### [Your assignment]
Go through the data below line by line and count those containing the word "ring". Reply with the count only.

Collected data
theorem notFinite_numMul (hk : k ≠ .exactReal) (h : NotFinite x ∨ NotFinite y) : NotFinite (numMul k x y) := by
  obtain ⟨fmt, hfmt⟩ := exists_format hk
  rw [numMul_format hfmt]
  exact notFinite_floatMul h

/-- The sine of an infinity or of not-a-number is not a number. -/
theorem numSin_of_notFinite (hk : k ≠ .exactReal) (h : NotFinite x) : numSin k x = .nan := by
  obtain ⟨fmt, hfmt⟩ := exists_format hk
  rw [numSin_format hfmt]
  rcases h with rfl | ⟨b, rfl⟩ <;> rfl

theorem numGt_nan_left (hk : k ≠ .exactReal) (y : Value) : numGt k .nan y = false := by
  obtain ⟨fmt, hfmt⟩ := exists_format hk
  rw [numGt_format hfmt, floatGt_nan_left]

/-- A phase that is not a number is compared with 1 in vain and stays so. -/
theorem phaseOf_nan (hk : s.num ≠ .exactReal) (h : f = .nan ∨ s.phase[i] = .nan) : phaseOf s i f = .nan := by
  have hsum : numAdd s.num s.phase[i] f = .nan := by
    rcases h with h | h <;> rw [h]
    · exact numAdd_nan_right _ _
    · exact numAdd_nan_left _ _
  simp only [phaseOf, hsum, numGt_nan_left hk, Bool.false_eq_true, if_false]

theorem notFinite_phaseOf (hk : s.num ≠ .exactReal) (h : NotFinite f ∨ NotFinite s.phase[i]) :
    NotFinite (phaseOf s i f) := by
  have hsum : NotFinite (numAdd s.num s.phase[i] f) := notFinite_numAdd hk h.symm
  unfold phaseOf
  simp only
  split
  · exact notFinite_numSub hk hsum _
  · exact hsum

/-- A frequency, phase or `mod` that is infinite or not a number reaches the sine, which makes it not a number; the amplitude is
a factor of the sample. -/
theorem sampleAt_nan (hk : s.num ≠ .exactReal) (h : NotFinite f ∨ NotFinite s.phase[i] ∨ NotFinite s.mod ∨ amp = .nan) :
    sampleAt s i f amp prior = .nan := by
  have of_argument (hp : NotFinite (phaseOf s i f) ∨ NotFinite s.mod) : sampleAt s i f amp prior = .nan := by
    have harg := notFinite_numMul hk (x := numPi s.num)
      (.inr (notFinite_numAdd hk (hp.imp_right fun h => notFinite_numMul hk (x := numOfRat s.num (77 / 20)) (.inr h))))
    rw [sampleAt, numSin_of_notFinite hk harg, numMul_nan_left, numMul_nan_left]
  rcases h with h | h | h | h
  · exact of_argument (.inl (notFinite_phaseOf hk (.inl h)))
  · exact of_argument (.inl (notFinite_phaseOf hk (.inr h)))
  · exact of_argument (.inr h)
  · rw [sampleAt, h, numMul_nan_right, numMul_nan_left]

theorem notFinite_sampleAt (hk : s.num ≠ .exactReal) (h : NotFinite amp) : NotFinite (sampleAt s i f amp prior) :=
  notFinite_numMul hk (.inl (notFinite_numMul hk (.inr h)))

/-- With products, not-a-number passes into `mem` from the old `mem` or the sample, whatever the coefficients: 0 times
not-a-number is not a number. -/
theorem mixOf_nan (hmode : s.mixMode = .multiply) (c d : Bool) (h : s.mem = .nan ∨ x = .nan) : mixOf s c d x = .nan := by
  rw [mixOf_multiply hmode]
  rcases h with h | h <;> rw [h, numMul_nan_right]
  · exact numAdd_nan_left _ _
  · exact numAdd_nan_right _ _

theorem notFinite_mixOf (hk : s.num ≠ .exactReal) (hmode : s.mixMode = .multiply) (c d : Bool) (h : NotFinite x) :
    NotFinite (mixOf s c d x) := by
  rw [mixOf_multiply hmode]
  exact notFinite_numAdd hk (.inr (notFinite_numMul hk (.inr h)))

theorem tap0Of_capture (ha : instr.a = true) (s : State) (x : Value) : tap0Of s instr.a x = x := if_pos ha

/-- The router of selector 1 passes the sample (41_selector_instructions.md R91). -/
theorem routeOf_of_sel_one (h : instr.sel = 1) (w : Wires) : routeOf instr w = w.sample := by
  cases instr with
  | self => rfl
  | none | mem | pmem | fb | fbmix => simp [Instr.sel] at h

/-- The router of selector 0 gives zero (41_selector_instructions.md R90). -/
theorem routeOf_of_sel_zero (h : instr.sel = 0) (w : Wires) : routeOf instr w = .lit 0 := by
  cases instr with
  | none => rfl
  | self | mem | pmem | fb | fbmix => simp [Instr.sel] at h

/-- Settles O29: each register of the next state takes its formula, and each formula passes infinities and not-a-number on. -/
theorem notANumberPropagates : Obligations.NotANumberPropagates := by
  intro instr s i f amp prior h hwf hk
  have hphase {m : Value} : (slotResult s i f amp prior instr.a instr.c instr.d m).phase[i] = phaseOf s i f := by
    simp [slotResult]
  have hmod (hsel : instr.sel = 1) : routeOf instr (wiresOf (latch s i) i f amp prior.com instr) =
      sampleAt s i f amp prior := by
    rw [routeOf_of_sel_one hsel, wiresOf_latch]
  refine ⟨_, exec_eq_slotResult h hwf, fun hmode hmem => mixOf_nan hmode _ _ (.inl hmem), ?_, ?_, ?_, ?_,
    fun hsel => routeOf_of_sel_zero hsel _⟩
  · exact fun hnan => hphase.trans (phaseOf_nan hk hnan)
  · exact fun hinf => hphase ▸ notFinite_phaseOf hk hinf
  · intro hinf
    have hsample : sampleAt s i f amp prior = .nan := sampleAt_nan hk hinf
    exact ⟨hsample, fun hmode => mixOf_nan hmode _ _ (.inr hsample),
      fun ha => (tap0Of_capture ha s _).trans hsample, fun hsel => (hmod hsel).trans hsample⟩
  · intro hinf
    have hsample : NotFinite (sampleAt s i f amp prior) := notFinite_sampleAt hk hinf
    exact ⟨hsample, fun hmode => notFinite_mixOf hk hmode _ _ hsample,
      fun ha => (congrArg NotFinite (tap0Of_capture ha s _)).mpr hsample,
      fun hsel => (congrArg NotFinite (hmod hsel)).mpr hsample⟩

/-! ### The numbers of a format -/

/-- What rounding needs of a format: its numbers have digits, and it has normal numbers. -/
structure LegalFormat (fmt : FloatFormat) : Prop where
  precision_pos : 0 < fmt.precision
  emin_le_emax : fmt.emin ≤ fmt.emax

theorem legalFormat (h : k.format? = some fmt) : LegalFormat fmt := by
  cases k with
  | exactReal => cases h
  | binary32 | binary64 =>
    cases h
    exact ⟨by decide, by decide⟩

theorem two_zpow_mul (e e' : ℤ) : (2 : ℚ) ^ e * 2 ^ e' = 2 ^ (e + e') := (zpow_add₀ two_ne_zero e e').symm

theorem two_zpow_le {e e' : ℤ} (h : e ≤ e') : (2 : ℚ) ^ e ≤ 2 ^ e' := zpow_le_zpow_right₀ one_le_two h

theorem two_zpow_lt_iff {e e' : ℤ} : (2 : ℚ) ^ e < 2 ^ e' ↔ e < e' := zpow_lt_zpow_iff_right₀ one_lt_two

/-- A multiple of a unit is a multiple of every smaller unit. -/
theorem exists_smaller_unit (m : ℤ) {u t : ℤ} (h : u ≤ t) : ∃ j : ℤ, (m : ℚ) * 2 ^ t = j * 2 ^ u := by
  refine ⟨m * 2 ^ (t - u).toNat, ?_⟩
  push_cast
  rw [mul_assoc, ← zpow_natCast, two_zpow_mul, Int.toNat_of_nonneg (by omega), sub_add_cancel]

theorem isFormatNumber_neg (h : IsFormatNumber fmt r) : IsFormatNumber fmt (-r) := by
  obtain ⟨m, t, rfl, hm, hlo, hhi⟩ := h
  exact ⟨-m, t, by push_cast; ring, by rwa [abs_neg], hlo, hhi⟩

theorem isFormatNumber_zero (hfmt : LegalFormat fmt) : IsFormatNumber fmt 0 :=
  ⟨0, fmt.emax - ((fmt.precision : ℤ) - 1), by simp, by simp, by have := hfmt.emin_le_emax; omega, le_rfl⟩

/-- The numbers of a format stay below the next power of two. -/
theorem abs_lt_of_isFormatNumber (h : IsFormatNumber fmt r) : |r| < 2 ^ (fmt.emax + 1) := by
  obtain ⟨m, t, rfl, hm, -, hhi⟩ := h
  have hmq : |(m : ℚ)| < 2 ^ (fmt.precision : ℤ) := by
    rw [zpow_natCast]
    exact_mod_cast hm
  calc |(m : ℚ) * 2 ^ t| = |(m : ℚ)| * 2 ^ t := by rw [abs_mul, abs_of_pos (two_zpow_pos t)]
    _ < 2 ^ (fmt.precision : ℤ) * 2 ^ t := mul_lt_mul_of_pos_right hmq (two_zpow_pos t)
    _ = 2 ^ ((fmt.precision : ℤ) + t) := two_zpow_mul _ _
    _ ≤ 2 ^ (fmt.emax + 1) := two_zpow_le (by omega)

/-- The next power of two above a format is `2^precision` of its largest units. -/
theorem pow_emax_add_one (fmt : FloatFormat) :
    (2 : ℚ) ^ (fmt.emax + 1) = 2 ^ fmt.precision * 2 ^ (fmt.emax - ((fmt.precision : ℤ) - 1)) := by
  rw [← zpow_natCast, two_zpow_mul]
  congr 1
  ring

/-- A count of units from the largest on is a count of the largest. -/
theorem isFormatNumber_large_units (hfmt : LegalFormat fmt) {m : ℕ} {u : ℤ} (hu : fmt.emax - ((fmt.precision : ℤ) - 1) ≤ u)
    (hlt : (m : ℚ) * 2 ^ u < 2 ^ (fmt.emax + 1)) : IsFormatNumber fmt (m * 2 ^ u) := by
  have he := hfmt.emin_le_emax
  obtain ⟨j, hj⟩ := exists_smaller_unit m hu
  rw [Int.cast_natCast] at hj
  refine ⟨j, _, hj, ?_, by omega, le_rfl⟩
  have hpos := two_zpow_pos (fmt.emax - ((fmt.precision : ℤ) - 1))
  have habs : |(j : ℚ)| * 2 ^ (fmt.emax - ((fmt.precision : ℤ) - 1)) = m * 2 ^ u := by
    rw [← abs_of_nonneg (by positivity : (0 : ℚ) ≤ m * 2 ^ u), hj, abs_mul, abs_of_pos hpos]
  rw [← habs, pow_emax_add_one] at hlt
  exact_mod_cast lt_of_mul_lt_mul_right hlt hpos.le

/-- A count of at most `2^precision` units of the format or larger, below the next power of two, is a number of the format. -/
theorem isFormatNumber_units (hfmt : LegalFormat fmt) {m : ℕ} {u : ℤ} (hm : m ≤ 2 ^ fmt.precision)
    (hu : fmt.emin - ((fmt.precision : ℤ) - 1) ≤ u) (hlt : (m : ℚ) * 2 ^ u < 2 ^ (fmt.emax + 1)) :
    IsFormatNumber fmt (m * 2 ^ u) := by
  rcases le_or_gt (fmt.emax - ((fmt.precision : ℤ) - 1)) u with hlarge | hsmall
  · exact isFormatNumber_large_units hfmt hlarge hlt
  · rcases hm.lt_or_eq with hm | rfl
    · exact ⟨m, u, by simp, by rw [Nat.abs_cast]; exact_mod_cast hm, hu, hsmall.le⟩
    · -- The one count that needs another digit is half as many of the next unit.
      obtain ⟨n, hn⟩ : ∃ n, fmt.precision = n + 1 := Nat.exists_eq_add_one.mpr hfmt.precision_pos
      refine ⟨2 ^ n, u + 1, ?_, ?_, by omega, hsmall⟩
      · rw [hn, zpow_add_one₀ two_ne_zero]
        push_cast
        ring
      · rw [abs_of_pos (by positivity), hn]
        exact pow_lt_pow_right₀ one_lt_two n.lt_succ_self

/-! ### The rounded magnitude -/

section Magnitude

variable {n d : ℕ}

/-- A rounded magnitude is a count of its units. -/
theorem roundMagnitude_eq (fmt : FloatFormat) (n d : ℕ) :
    roundMagnitude fmt n d = (roundUnits n d (unitExponent fmt n d) : ℚ) * 2 ^ unitExponent fmt n d := scaledRat_eq _ _

/-- Rounding is within half a unit. -/
theorem roundMagnitude_near (fmt : FloatFormat) (hd : 0 < d) :
    |roundMagnitude fmt n d - (n : ℚ) / d| ≤ 2 ^ unitExponent fmt n d / 2 := by
  rw [roundMagnitude_eq]
  exact roundUnits_near hd _

/-- Below the overflow bound, rounding gives a number of the format. -/
theorem isFormatNumber_roundMagnitude (hfmt : LegalFormat fmt) (hn : 0 < n) (hd : 0 < d)
    (h : roundMagnitude fmt n d < 2 ^ (fmt.emax + 1)) : IsFormatNumber fmt (roundMagnitude fmt n d) := by
  rw [roundMagnitude_eq] at h ⊢
  exact isFormatNumber_units hfmt (roundUnits_le fmt hn hd) (unitExponent_spec fmt hn hd).2 h

/-- In a normal number `2^(precision - 1)` units make one of the leading digit. -/
theorem leading_unit_eq (hfmt : LegalFormat fmt)
    (hu : unitExponent fmt n d = binaryExponent n d - ((fmt.precision : ℤ) - 1)) :
    ((2 ^ (fmt.precision - 1) : ℕ) : ℚ) * 2 ^ unitExponent fmt n d = 2 ^ binaryExponent n d := by
  have hp := hfmt.precision_pos
  push_cast
  rw [← zpow_natCast, two_zpow_mul]
  congr 1
  omega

### [Answer section]
3